DEAR ABBY: My wife and I have been married for 37 years. We have a fairly good marriage. However, when it comes to communication, there's a lot of room for improvement. I would very much like to get a second dog. I'm home alone all day because I am on disability; I have few friends, and my social life consists of the time and attention I give my dog, "Rascal," a standard schnauzer.
We can well afford another dog; we have a big enough home, a fenced-in yard -- all of the things necessary for responsible dog ownership. The problem is, if I mention the subject, my wife gets very angry and immediately dismisses the idea without any discussion.
We don't discuss issues in our home. If my wife gives her thumbs-up, then it's a go. If she gives a thumbs-down, it's no-go. I don't think there's any reason why her refusal to get another dog should trump my desire to get one.
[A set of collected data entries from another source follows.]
/-- The pillars of the thief's domain in the order it tries them: ascending, from its own on, wrapping (R159). -/
def State.stealOrder (s : State) (p : PillarId) : List PillarId :=
  let x := s.pil p
  let ps : List PillarId :=
    match x.stealDomain with
    | 1 => (match x.mtx.loom with | some l => if l.formed then l.members else [] | none => [])
    | 2 => (match s.jobOf p with | some j => ((j.rect.map (s.seats j.number)).getD []) | none => [])
    | _ => []
  let ps := ps.foldr insertPillar []
  (ps.filter fun q => p.toNat < q.toNat) ++ (ps.filter fun q => q.toNat < p.toNat)

/-- A runner may start a steal round (R153, R159). -/
def State.canSteal (s : State) (p : PillarId) (t : StrandId) : Bool :=
  let x := s.pil p
  let r := x.strand t
  r.waitingRunner && !r.stopReq && x.runQueue.isEmpty && x.stealDomain != 0 && x.stealDomain != 3 &&
    (match r.modes with | m :: _ => !m.once && m.backoff == 0 | [] => false) && x.freeSlot.isSome

/-- The runner waits for a wake, a stop request or the end of BACKOFF (R153). -/
def Strand.backingOff (r : Strand) : Bool := match r.modes with | m :: _ => m.backoff != 0 | [] => false

/-- A runner that has found nothing waits for BACKOFF clk (R153, R159). -/
def Strand.backOff (r : Strand) (until_ : Nat) : Strand :=
  match r.modes with
  | m :: ms => { r with modes := { m with backoff := until_ } :: ms }
  | [] => r

/-- The end of a turn of FRUN's loop that has found no fibre (R153): code 0 on a quiescent pillar, or a wait. -/
def State.runnerIdle (s : State) (p : PillarId) (t : StrandId) : State :=
  let x := s.pil p
  s.modStrand p t fun r => if x.quiescent then r.endRunCode 0 else r.backOff (s.aclk p + x.stealBackoff)

/-- The loop of FRUN has something to do (R153): while it waits, only a fibre or a stop request ends the wait early, and a steal
round comes before the rest of a turn. -/
def State.runnerReady (s : State) (p : PillarId) (t : StrandId) : Bool :=
  let x := s.pil p
  let r := x.strand t
  r.waitingRunner &&
    (r.stopReq || !x.runQueue.isEmpty || (r.modes.head?.map (·.once)).getD false || (!r.backingOff && !s.canSteal p t))

/-- One turn of FRUN's loop (R153, R154). -/
def execRunnerLoadFibre (p : PillarId) (t : StrandId) (s : State) : Out :=
  if !s.runnerReady p t then .next s
  else
    let s := s.focus p t
    let x := s.me
    if (x.strand t).stopReq then .next (s.modSt fun r => { r.endRunCode 2 with stopReq := false })
    else
      match x.runQueue with
      | j :: _ => .next (s.loadFibre j)
      | [] =>
        if (x.strand t).modes.head?.map (·.once) == some true then .next (s.modSt fun r => r.endRunCode 1)
        else .next (s.runnerIdle p t)

/-! ## Wakes -/

/-- Writes a register of a fibre's slot (R158). -/
def FibreSlot.setReg (y : FibreSlot) (d : Nat) (v : PWord) : FibreSlot :=
  if d = 0 then y else { y with regs := y.regs.setIfInBounds (d - 1) v }

/-- A parked access has ended: its value, if it reads one, and the PC past it (R158). -/
def FibreSlot.returned (i : Instr) (o : MemOp) (old : Nat × Bool) (y : FibreSlot) : FibreSlot :=
  let y := { y with pc := y.pc + BitVec.ofNat 19 (2 * instrLen i) }
  if o.op.reads then y.setReg o.d (o.value old) else y

/-- The fibre of a pillar that is parked on a worm of a strand. -/
def Pillar.parkedOn (x : Pillar) (t : StrandId) (worm : Nat) : Option Nat :=
  (x.fibres.entries.find? fun e =>
    match e.2.parking with | .remote _ _ _ _ _ _ u n => u == t && n == worm | _ => false).map (·.1)

/-- A parked access to a peer, to the host, or of a pair of twins whose worms matched, is performed and returns, or ends with cause
0x07 (R158, R358): the left twin's is performed, and its fibre and the right one wake alike (R397). -/
def State.wakeRemote (s : State) (p : PillarId) (j : Nat) (i : Instr) (pa : Nat) (va : Word) (x y : PWord)
    (t : StrandId) (worm : Nat) : State :=
  match memOpOf i with
  | none => s
  | some o =>
    let s := s.focus p t
    let twin := if s.outgoing p (placeOf pa) then (s.pil (s.twinOf p)).parkedOn t worm else none
    let wakeAll (s : State) (f : FibreSlot → FibreSlot) : State :=
      let s := s.modPil p fun z => z.wake j f
      match twin with
      | some k => s.modPil (s.twinOf p) fun z => z.wake k f
      | none => s
    match s.reach p pa va with
    | .error (.trap c v) => wakeAll s fun y => { y with fault := some (c, v) }
    | .error _ => s
    | .ok pa' =>
      let (s, old) := s.performRemote p false o pa' x y
      wakeAll s (FibreSlot.returned i o old)

/-- No worm of a strand is held for its twin's hash. -/
def State.wormsGone (s : State) (p : PillarId) (t : StrandId) : Bool :=
  s.integrity.held.all fun w => !(w.p == p && w.t == t)

/-- A remote access of a strand can return: its worm has gone, through a port that carries it, and a right twin's ends with the left
one's (R397, R419). -/
def State.remoteReady (s : State) (p : PillarId) (t : StrandId) (pa : Nat) : Bool :=
  s.carried (placeOf pa) && if s.outgoing p (placeOf pa) then !s.inRightHalf p && s.wormsGone p t && s.wormsGone (s.twinOf p) t
  else s.wormsGone p t

/-- The procedures of a strand that are outstanding (R303). -/
def Pillar.outstandingOf (x : Pillar) (t : StrandId) : Nat := (x.msg.outstanding.filter fun e => e.1 == t).length

/-- A peer has room for one more request (R421). -/
def State.peerRoom (s : State) (pa : Nat) : Bool := match placeOf pa with | .peer n _ => s.peerLoad n < 256 | _ => true

/-- The access of a parked fibre leaves for its peer (R157, R406, R421). -/
def State.sendParked (s : State) (p : PillarId) (j : Nat) (i : Instr) (pa : Nat) (va : Word) (x y : PWord) (t : StrandId) : State :=
  let s := match memOpOf i with | some o => s.noteEgress p o pa | none => s
  s.modPil p fun z => z.modFibre j fun f => { f with parking := .remote i pa (s.aclk p) va x y t 0 }

/-- What a parked fibre waits for has come (R157, R158, R421). -/
def State.wakeReady (s : State) (p : PillarId) (j : Nat) : Bool :=
  let x := s.pil p
  let y := x.fibre j
  y.state == .parked &&
    (match y.parking with
    | .load _ _ | .ack | .failed _ _ => true
    | .remote _ pa _ _ _ _ t _ => s.remoteReady p t pa
    | .queued _ pa _ _ _ _ => s.peerRoom pa
    | .word ea _ _ _ => x.isFull ea.toNat
    | .procedures t limit _ => x.outstandingOf t ≤ limit && (x.strand t).lates.isEmpty
    | _ => false)

/-- A fibre wakes (R158): its value is written, and it becomes ready at the near end. -/
def execFibreWake (p : PillarId) (slot : BitVec 8) (s : State) : Out :=
  let j := slot.toNat
  if !s.wakeReady p j then .next s
  else
    let x := s.pil p
    match (x.fibre j).parking with
    | .load d v => .next (s.setPil p (x.wake j fun y => y.setReg d v))
    | .ack => .next (s.setPil p (x.wake j id))
    | .failed c v => .next (s.setPil p (x.wake j fun y => { y with fault := some (c, v) }))
    | .remote i pa _ va a b t n => .next (s.wakeRemote p j i pa va a b t n)
    | .queued i pa va a b t => .next (s.sendParked p j i pa va a b t)
    | .word ea d take next =>
      let (x, v) := x.takeWord ea.toNat take
      .next (s.setPil p (x.wake j fun y => { y.setReg d v with pc := next }))
    | .procedures t _ d => .next (s.setPil p (x.wake j fun y => y.setReg d { bits := word (x.outstandingOf t) }))
    | _ => .next s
Ideally, we should be able to sit down over a meal and collegially discuss the issue and base the decision upon what we mutually agree upon. Unfortunately, no such scenario exists.
I would appreciate any help you could give me. I would very much like another dog because having them brings me much joy and needed company. I don't ask for much. I don't understand why this is an issue. -- LONELY FOR MORE IN OHIO
DEAR LONELY: Your problem is twofold. One is acquiring another dog. The other is the imbalance of power in your marriage. I agree that important decisions like this should be shared, but that's not how things work between you and your wife. In your household, she has taken on the role of "alpha dog."
Unless the two of you open enough lines of communication that you can be heard, nothing will change, and you will grow increasingly unhappy. If you can afford a licensed marriage and family therapist, make an appointment to talk with one about this and any other issues you and your wife can't agree on. And I hope you are aware that you do not need her permission to get a second dog, if you are the person who will ensure it gets the love and care it needs.